Problem statement: Your answer should be the exact lines of the data below from the one containing "theorem Mem.rd_wr_other (a" through the one containing "theorem Mem.rd_wrN_in (bs"; please include nothing else.

(Dataset entries)
____________________
-- ==== Sys2Proof/Laws/Tab.lean ====
section
/-! SUPPORT. What a table and a memory answer after a write, and that every operation keeps their canonical form. -/

namespace Sys2Proof

variable {α : Type}

theorem Tab.get_del_same (d : Nat → α) (k : Nat) (t : Tab α) : Tab.get d (Tab.del k t) k = d k := by
  induction t with
  | nil => rfl
  | cons p t ih =>
    by_cases h : p.1 = k
    · simp [Tab.del, h, ih]
    · simp [Tab.del, Tab.get, h, ih]

theorem Tab.get_del_other (d : Nat → α) (j k : Nat) (t : Tab α) (h : j ≠ k) : Tab.get d (Tab.del k t) j = Tab.get d t j := by
  induction t with
  | nil => rfl
  | cons p t ih =>
    by_cases e : p.1 = k
    · have : p.1 ≠ j := by omega
      simp [Tab.del, Tab.get, e, ih]
      omega
    · simp [Tab.del, Tab.get, e, ih]

theorem Tab.get_ins_same (d : Nat → α) (k : Nat) (v : α) (t : Tab α) (h : ∀ p ∈ t, p.1 ≠ k) : Tab.get d (Tab.ins k v t) k = v := by
  induction t with
  | nil => simp [Tab.ins, Tab.get]
  | cons p t ih =>
    have hp : p.1 ≠ k := h p (by simp)
    by_cases e : k < p.1
    · simp [Tab.ins, e, Tab.get]
    · simp [Tab.ins, e, Tab.get, hp]
      exact ih fun q hq => h q (by simp [hq])

theorem Tab.get_ins_other (d : Nat → α) (j k : Nat) (v : α) (t : Tab α) (h : j ≠ k) : Tab.get d (Tab.ins k v t) j = Tab.get d t j := by
  induction t with
  | nil => simp [Tab.ins, Tab.get, Ne.symm h]
  | cons p t ih =>
    by_cases e : k < p.1
    · simp [Tab.ins, e, Tab.get, Ne.symm h]
    · simp [Tab.ins, e, Tab.get, ih]

theorem Tab.del_ne (k : Nat) (t : Tab α) : ∀ p ∈ Tab.del k t, p.1 ≠ k := by
  induction t with
  | nil => simp [Tab.del]
  | cons p t ih =>
    by_cases e : p.1 = k
    · simp only [Tab.del, e, if_true]; exact ih
    · intro q hq
      simp [Tab.del, e] at hq
      rcases hq with rfl | hq
      · exact e
      · exact ih q hq

/-- A read of what was written. -/
@[simp] theorem Tab.get_put_same [DecidableEq α] (d : Nat → α) (k : Nat) (v : α) (t : Tab α) :
    Tab.get d (Tab.put d k v t) k = v := by
  unfold Tab.put
  split
  · rename_i h; rw [Tab.get_del_same, h]
  · exact Tab.get_ins_same d k v _ (Tab.del_ne k t)

/-- A write leaves every other number alone. -/
theorem Tab.get_put_other [DecidableEq α] (d : Nat → α) (j k : Nat) (v : α) (t : Tab α) (h : j ≠ k) :
    Tab.get d (Tab.put d k v t) j = Tab.get d t j := by
  unfold Tab.put
  split
  · exact Tab.get_del_other d j k t h
  · rw [Tab.get_ins_other d j k v _ h, Tab.get_del_other d j k t h]

/-- The canonical form, by its head and its rest. -/
def Tab.Above (k : Nat) (t : Tab α) : Prop := ∀ p ∈ t, k < p.1

theorem Tab.wf_cons [DecidableEq α] (d : Nat → α) (p : Nat × α) (t : Tab α) :
    Tab.wf d (p :: t) = true ↔ p.2 ≠ d p.1 ∧ Tab.Above p.1 t ∧ Tab.wf d t = true := by
  induction t generalizing p with
  | nil => simp [Tab.wf, Tab.Above]
  | cons q t ih =>
    have := ih q
    simp only [Tab.wf, Bool.and_eq_true, decide_eq_true_eq, this, Tab.Above, List.mem_cons, forall_eq_or_imp]
    constructor
    · rintro ⟨⟨a, b⟩, c, e, f⟩
      exact ⟨a, ⟨b, fun x hx => Nat.lt_trans b (e x hx)⟩, c, e, f⟩
    · rintro ⟨a, ⟨b, _⟩, c, e, f⟩
      exact ⟨⟨a, b⟩, c, e, f⟩

theorem Tab.above_del (j k : Nat) (t : Tab α) (h : Tab.Above j t) : Tab.Above j (Tab.del k t) := by
  induction t with
  | nil => exact h
  | cons p t ih =>
    have ht : Tab.Above j t := fun q hq => h q (by simp [hq])
    by_cases e : p.1 = k
    · simp only [Tab.del, e, if_true]; exact ih ht
    · intro q hq
      simp [Tab.del, e] at hq
      rcases hq with rfl | hq
      · exact h _ (by simp)
      · exact ih ht q hq

theorem Tab.wf_del [DecidableEq α] (d : Nat → α) (k : Nat) (t : Tab α) (h : Tab.wf d t = true) : Tab.wf d (Tab.del k t) = true := by
  induction t with
  | nil => exact h
  | cons p t ih =>
    obtain ⟨a, b, c⟩ := (Tab.wf_cons d p t).1 h
    by_cases e : p.1 = k
    · simp only [Tab.del, e, if_true]; exact ih c
    · simp only [Tab.del, e, if_false]
      exact (Tab.wf_cons d p _).2 ⟨a, Tab.above_del _ _ _ b, ih c⟩

theorem Tab.above_ins (j k : Nat) (v : α) (t : Tab α) (h : Tab.Above j t) (hk : j < k) : Tab.Above j (Tab.ins k v t) := by
  induction t with
  | nil => intro p hp; simp [Tab.ins] at hp; subst hp; exact hk
  | cons p t ih =>
    have ht : Tab.Above j t := fun q hq => h q (by simp [hq])
    by_cases e : k < p.1
    · intro q hq
      simp [Tab.ins, e] at hq
      rcases hq with rfl | rfl | hq
      · exact hk
      · exact h _ (by simp)
      · exact ht q hq
    · intro q hq
      simp [Tab.ins, e] at hq
      rcases hq with rfl | hq
      · exact h _ (by simp)
      · exact ih ht q hq

theorem Tab.wf_ins [DecidableEq α] (d : Nat → α) (k : Nat) (v : α) (t : Tab α) (h : Tab.wf d t = true) (hv : v ≠ d k)
    (hk : ∀ p ∈ t, p.1 ≠ k) : Tab.wf d (Tab.ins k v t) = true := by
  induction t with
  | nil => simp [Tab.ins, Tab.wf, hv]
  | cons p t ih =>
    obtain ⟨a, b, c⟩ := (Tab.wf_cons d p t).1 h
    by_cases e : k < p.1
    · simp only [Tab.ins, e, if_true]
      refine (Tab.wf_cons d _ _).2 ⟨hv, ?_, h⟩
      intro q hq
      rcases List.mem_cons.1 hq with rfl | hq
      · exact e
      · exact Nat.lt_trans e (b q hq)
    · simp only [Tab.ins, e, if_false]
      have hp : p.1 ≠ k := hk p (by simp)
      refine (Tab.wf_cons d p _).2 ⟨a, Tab.above_ins _ _ _ _ b (by omega), ih c fun q hq => hk q (by simp [hq])⟩

/-- A write keeps the canonical form. -/
theorem Tab.wf_put [DecidableEq α] (d : Nat → α) (k : Nat) (v : α) (t : Tab α) (h : Tab.wf d t = true) :
    Tab.wf d (Tab.put d k v t) = true := by
  unfold Tab.put
  split
  · exact Tab.wf_del d k t h
  · rename_i hv; exact Tab.wf_ins d k v _ (Tab.wf_del d k t h) hv (Tab.del_ne k t)

theorem Tab.wf_filter [DecidableEq α] (d : Nat → α) (f : Nat × α → Bool) (t : Tab α) (h : Tab.wf d t = true) :
    Tab.wf d (t.filter f) = true := by
  induction t with
  | nil => exact h
  | cons p t ih =>
    obtain ⟨a, b, c⟩ := (Tab.wf_cons d p t).1 h
    by_cases e : f p = true
    · rw [List.filter_cons_of_pos e]
      exact (Tab.wf_cons d p _).2 ⟨a, fun q hq => b q (List.mem_filter.1 hq).1, ih c⟩
    · rw [List.filter_cons_of_neg e]; exact ih c

/-! ## Memories -/

@[simp] theorem Mem.rd_wr_same (a : Nat) (b : Byte) (m : Mem) : Mem.rd (Mem.wr a b m) a = b := Tab.get_put_same _ _ _ _

theorem Mem.rd_wr_other (a c : Nat) (b : Byte) (m : Mem) (h : c ≠ a) : Mem.rd (Mem.wr a b m) c = Mem.rd m c :=
  Tab.get_put_other _ _ _ _ _ h

/-- A write of several bytes leaves every byte outside them alone. -/
theorem Mem.rd_wrN_out (bs : List Byte) (a c : Nat) (m : Mem) (h : c < a ∨ a + bs.length ≤ c) :
    Mem.rd (Mem.wrN a bs m) c = Mem.rd m c := by
  induction bs generalizing a m with
  | nil => rfl
  | cons b bs ih =>
    simp only [List.length_cons] at h
    rw [Mem.wrN, ih (a + 1) _ (by omega), Mem.rd_wr_other _ _ _ _ (by omega)]

/-- A byte of a write of several reads back. -/
theorem Mem.rd_wrN_in (bs : List Byte) (a i : Nat) (m : Mem) (h : i < bs.length) :
    Mem.rd (Mem.wrN a bs m) (a + i) = bs.getD i 0#8 := by
  induction bs generalizing a i m with
  | nil => simp at h
  | cons b bs ih =>
    cases i with
    | zero => rw [Mem.wrN, Mem.rd_wrN_out _ _ _ _ (by omega)]; simp
    | succ i =>
      have := ih (a + 1) i (Mem.wr a b m) (by simpa using h)
      rw [Mem.wrN, show a + (i + 1) = a + 1 + i by omega, this]; simp

/-- A write of a byte keeps the canonical form. -/
theorem Mem.wf_wr (a : Nat) (b : Byte) (m : Mem) (h : Memory.wf m = true) : Memory.wf (Mem.wr a b m) = true := Tab.wf_put _ _ _ _ h

/-- A write of several bytes keeps it. -/
theorem Mem.wf_wrN (bs : List Byte) (a : Nat) (m : Mem) (h : Memory.wf m = true) : Memory.wf (Mem.wrN a bs m) = true := by
  induction bs generalizing a m with
  | nil => exact h
  | cons b bs ih => exact ih _ _ (Mem.wf_wr _ _ _ h)

/-- Zeroing a range keeps it. -/
theorem Mem.wf_zero (a n : Nat) (m : Mem) (h : Memory.wf m = true) : Memory.wf (Mem.zero a n m) = true := Tab.wf_filter _ _ _ h

end Sys2Proof
end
____________________
Answer to the problem:
theorem Mem.rd_wr_other (a c : Nat) (b : Byte) (m : Mem) (h : c ≠ a) : Mem.rd (Mem.wr a b m) c = Mem.rd m c :=
  Tab.get_put_other _ _ _ _ _ h

/-- A write of several bytes leaves every byte outside them alone. -/
theorem Mem.rd_wrN_out (bs : List Byte) (a c : Nat) (m : Mem) (h : c < a ∨ a + bs.length ≤ c) :
    Mem.rd (Mem.wrN a bs m) c = Mem.rd m c := by
  induction bs generalizing a m with
  | nil => rfl
  | cons b bs ih =>
    simp only [List.length_cons] at h
    rw [Mem.wrN, ih (a + 1) _ (by omega), Mem.rd_wr_other _ _ _ _ (by omega)]

/-- A byte of a write of several reads back. -/
theorem Mem.rd_wrN_in (bs : List Byte) (a i : Nat) (m : Mem) (h : i < bs.length) :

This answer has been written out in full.